ACTIVITY
What you return must be the lines of the data that hold the word "stack".

[Saved entries]
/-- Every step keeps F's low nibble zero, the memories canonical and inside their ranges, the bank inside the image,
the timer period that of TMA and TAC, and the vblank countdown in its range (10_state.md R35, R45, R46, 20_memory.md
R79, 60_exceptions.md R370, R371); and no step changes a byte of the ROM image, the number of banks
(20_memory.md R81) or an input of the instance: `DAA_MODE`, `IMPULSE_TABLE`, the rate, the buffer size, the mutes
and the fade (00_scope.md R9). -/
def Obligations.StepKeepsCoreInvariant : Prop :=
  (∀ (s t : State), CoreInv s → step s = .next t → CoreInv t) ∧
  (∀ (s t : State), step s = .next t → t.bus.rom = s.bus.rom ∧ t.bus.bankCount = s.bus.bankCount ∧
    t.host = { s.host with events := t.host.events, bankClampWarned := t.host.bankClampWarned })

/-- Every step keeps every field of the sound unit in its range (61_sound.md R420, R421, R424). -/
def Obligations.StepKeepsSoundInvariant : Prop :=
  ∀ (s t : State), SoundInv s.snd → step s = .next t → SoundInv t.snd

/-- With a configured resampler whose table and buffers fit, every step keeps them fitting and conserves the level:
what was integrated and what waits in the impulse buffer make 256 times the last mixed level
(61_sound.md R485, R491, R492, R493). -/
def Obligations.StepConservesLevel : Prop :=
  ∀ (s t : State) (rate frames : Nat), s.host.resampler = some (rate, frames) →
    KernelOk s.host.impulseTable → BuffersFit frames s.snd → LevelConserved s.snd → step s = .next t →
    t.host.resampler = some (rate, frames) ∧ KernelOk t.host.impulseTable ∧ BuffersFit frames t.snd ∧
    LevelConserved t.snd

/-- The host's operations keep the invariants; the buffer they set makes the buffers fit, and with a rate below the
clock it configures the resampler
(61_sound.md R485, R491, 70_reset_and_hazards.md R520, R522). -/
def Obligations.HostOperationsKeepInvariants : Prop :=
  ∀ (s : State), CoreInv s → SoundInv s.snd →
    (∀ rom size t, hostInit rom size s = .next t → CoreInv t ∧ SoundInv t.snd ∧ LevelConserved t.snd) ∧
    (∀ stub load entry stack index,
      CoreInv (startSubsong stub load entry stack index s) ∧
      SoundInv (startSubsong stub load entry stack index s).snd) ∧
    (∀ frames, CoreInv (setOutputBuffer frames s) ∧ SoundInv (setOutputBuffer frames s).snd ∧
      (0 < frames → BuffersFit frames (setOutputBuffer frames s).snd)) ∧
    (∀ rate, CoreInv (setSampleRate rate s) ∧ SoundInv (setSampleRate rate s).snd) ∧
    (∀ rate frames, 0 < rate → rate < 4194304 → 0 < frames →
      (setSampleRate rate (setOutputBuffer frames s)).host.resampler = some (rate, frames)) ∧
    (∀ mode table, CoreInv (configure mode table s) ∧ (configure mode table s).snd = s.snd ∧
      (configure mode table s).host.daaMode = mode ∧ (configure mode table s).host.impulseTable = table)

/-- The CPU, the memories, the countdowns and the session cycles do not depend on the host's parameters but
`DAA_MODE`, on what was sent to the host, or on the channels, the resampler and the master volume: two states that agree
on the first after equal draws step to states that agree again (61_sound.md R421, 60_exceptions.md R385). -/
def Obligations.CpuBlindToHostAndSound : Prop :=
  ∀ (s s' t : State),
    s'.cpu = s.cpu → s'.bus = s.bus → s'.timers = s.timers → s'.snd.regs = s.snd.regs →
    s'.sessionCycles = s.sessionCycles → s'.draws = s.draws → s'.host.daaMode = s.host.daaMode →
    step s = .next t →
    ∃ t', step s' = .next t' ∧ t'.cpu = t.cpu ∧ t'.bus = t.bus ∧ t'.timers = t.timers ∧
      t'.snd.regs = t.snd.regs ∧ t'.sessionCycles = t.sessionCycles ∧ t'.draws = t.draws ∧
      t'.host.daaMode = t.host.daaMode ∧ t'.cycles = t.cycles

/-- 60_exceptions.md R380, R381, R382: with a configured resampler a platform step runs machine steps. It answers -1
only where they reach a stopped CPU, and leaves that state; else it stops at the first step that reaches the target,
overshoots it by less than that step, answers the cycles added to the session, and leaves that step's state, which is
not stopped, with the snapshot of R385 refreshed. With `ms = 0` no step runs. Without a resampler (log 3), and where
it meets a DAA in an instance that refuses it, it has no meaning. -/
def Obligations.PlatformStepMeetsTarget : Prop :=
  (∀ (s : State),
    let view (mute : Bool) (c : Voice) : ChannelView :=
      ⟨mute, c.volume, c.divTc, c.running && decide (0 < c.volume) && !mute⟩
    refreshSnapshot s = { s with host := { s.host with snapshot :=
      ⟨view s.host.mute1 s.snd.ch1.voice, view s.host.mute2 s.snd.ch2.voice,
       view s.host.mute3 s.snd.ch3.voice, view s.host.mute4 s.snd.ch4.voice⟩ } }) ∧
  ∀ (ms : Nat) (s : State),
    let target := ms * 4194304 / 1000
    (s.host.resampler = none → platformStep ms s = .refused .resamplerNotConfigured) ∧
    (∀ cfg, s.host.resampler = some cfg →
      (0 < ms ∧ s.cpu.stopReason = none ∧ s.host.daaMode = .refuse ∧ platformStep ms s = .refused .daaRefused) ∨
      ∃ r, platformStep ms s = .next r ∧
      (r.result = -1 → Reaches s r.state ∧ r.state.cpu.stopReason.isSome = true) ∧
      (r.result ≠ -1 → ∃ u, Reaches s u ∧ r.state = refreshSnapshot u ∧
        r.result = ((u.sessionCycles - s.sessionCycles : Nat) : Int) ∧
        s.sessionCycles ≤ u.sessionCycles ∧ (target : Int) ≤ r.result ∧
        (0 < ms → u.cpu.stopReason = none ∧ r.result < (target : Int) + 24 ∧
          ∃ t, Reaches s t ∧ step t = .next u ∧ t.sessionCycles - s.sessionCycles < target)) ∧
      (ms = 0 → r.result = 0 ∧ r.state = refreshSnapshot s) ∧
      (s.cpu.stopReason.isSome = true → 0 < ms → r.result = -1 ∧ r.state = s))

...

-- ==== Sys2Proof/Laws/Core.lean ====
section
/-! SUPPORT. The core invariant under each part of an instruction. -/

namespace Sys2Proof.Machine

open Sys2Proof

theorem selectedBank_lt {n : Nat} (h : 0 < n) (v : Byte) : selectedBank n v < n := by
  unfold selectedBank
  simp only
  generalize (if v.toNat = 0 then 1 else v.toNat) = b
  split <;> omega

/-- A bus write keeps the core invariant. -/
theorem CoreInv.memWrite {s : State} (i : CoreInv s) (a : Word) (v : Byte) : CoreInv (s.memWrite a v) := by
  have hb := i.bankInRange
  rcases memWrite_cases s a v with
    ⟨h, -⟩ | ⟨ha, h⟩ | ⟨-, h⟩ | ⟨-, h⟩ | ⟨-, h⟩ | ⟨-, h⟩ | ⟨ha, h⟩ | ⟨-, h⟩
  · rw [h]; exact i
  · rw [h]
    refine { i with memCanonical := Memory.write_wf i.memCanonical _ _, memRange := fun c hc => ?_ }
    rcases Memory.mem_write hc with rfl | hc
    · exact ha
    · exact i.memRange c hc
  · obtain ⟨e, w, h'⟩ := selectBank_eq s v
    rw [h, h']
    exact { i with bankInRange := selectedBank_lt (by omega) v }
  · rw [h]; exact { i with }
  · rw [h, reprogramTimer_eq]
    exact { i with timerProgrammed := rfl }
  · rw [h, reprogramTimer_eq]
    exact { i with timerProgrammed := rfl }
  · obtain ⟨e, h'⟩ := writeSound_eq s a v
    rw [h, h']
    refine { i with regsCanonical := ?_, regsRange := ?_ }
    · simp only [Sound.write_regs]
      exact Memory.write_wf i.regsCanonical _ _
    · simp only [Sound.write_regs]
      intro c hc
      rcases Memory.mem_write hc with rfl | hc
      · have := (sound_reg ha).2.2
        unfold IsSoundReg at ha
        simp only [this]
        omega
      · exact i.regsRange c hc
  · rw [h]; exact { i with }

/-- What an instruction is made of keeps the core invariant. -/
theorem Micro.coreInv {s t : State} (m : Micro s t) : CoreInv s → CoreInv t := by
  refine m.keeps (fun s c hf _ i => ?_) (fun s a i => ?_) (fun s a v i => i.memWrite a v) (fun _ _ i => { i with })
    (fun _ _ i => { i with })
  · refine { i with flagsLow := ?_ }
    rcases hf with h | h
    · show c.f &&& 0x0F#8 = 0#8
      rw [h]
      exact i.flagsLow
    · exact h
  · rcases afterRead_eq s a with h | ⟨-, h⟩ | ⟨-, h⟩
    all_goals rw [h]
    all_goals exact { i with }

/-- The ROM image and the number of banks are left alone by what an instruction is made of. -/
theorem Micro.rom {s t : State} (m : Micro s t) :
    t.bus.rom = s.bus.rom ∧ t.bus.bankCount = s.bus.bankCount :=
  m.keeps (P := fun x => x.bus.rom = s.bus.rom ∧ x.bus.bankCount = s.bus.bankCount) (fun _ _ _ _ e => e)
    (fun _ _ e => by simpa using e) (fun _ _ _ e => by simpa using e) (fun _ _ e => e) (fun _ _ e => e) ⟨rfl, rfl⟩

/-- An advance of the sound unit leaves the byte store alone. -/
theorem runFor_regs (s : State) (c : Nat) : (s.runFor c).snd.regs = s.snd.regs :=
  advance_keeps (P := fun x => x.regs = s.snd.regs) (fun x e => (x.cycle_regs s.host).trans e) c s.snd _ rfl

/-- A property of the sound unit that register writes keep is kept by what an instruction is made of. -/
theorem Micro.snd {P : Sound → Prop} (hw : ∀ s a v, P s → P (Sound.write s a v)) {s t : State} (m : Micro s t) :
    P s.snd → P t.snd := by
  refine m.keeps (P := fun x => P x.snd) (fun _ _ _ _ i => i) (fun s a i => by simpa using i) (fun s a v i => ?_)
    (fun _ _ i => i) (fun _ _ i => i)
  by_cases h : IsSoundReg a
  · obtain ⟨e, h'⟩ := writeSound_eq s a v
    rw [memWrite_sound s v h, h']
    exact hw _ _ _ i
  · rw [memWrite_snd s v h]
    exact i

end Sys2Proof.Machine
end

RESPONSE AREA
    (∀ stub load entry stack index,
      CoreInv (startSubsong stub load entry stack index s) ∧
      SoundInv (startSubsong stub load entry stack index s).snd) ∧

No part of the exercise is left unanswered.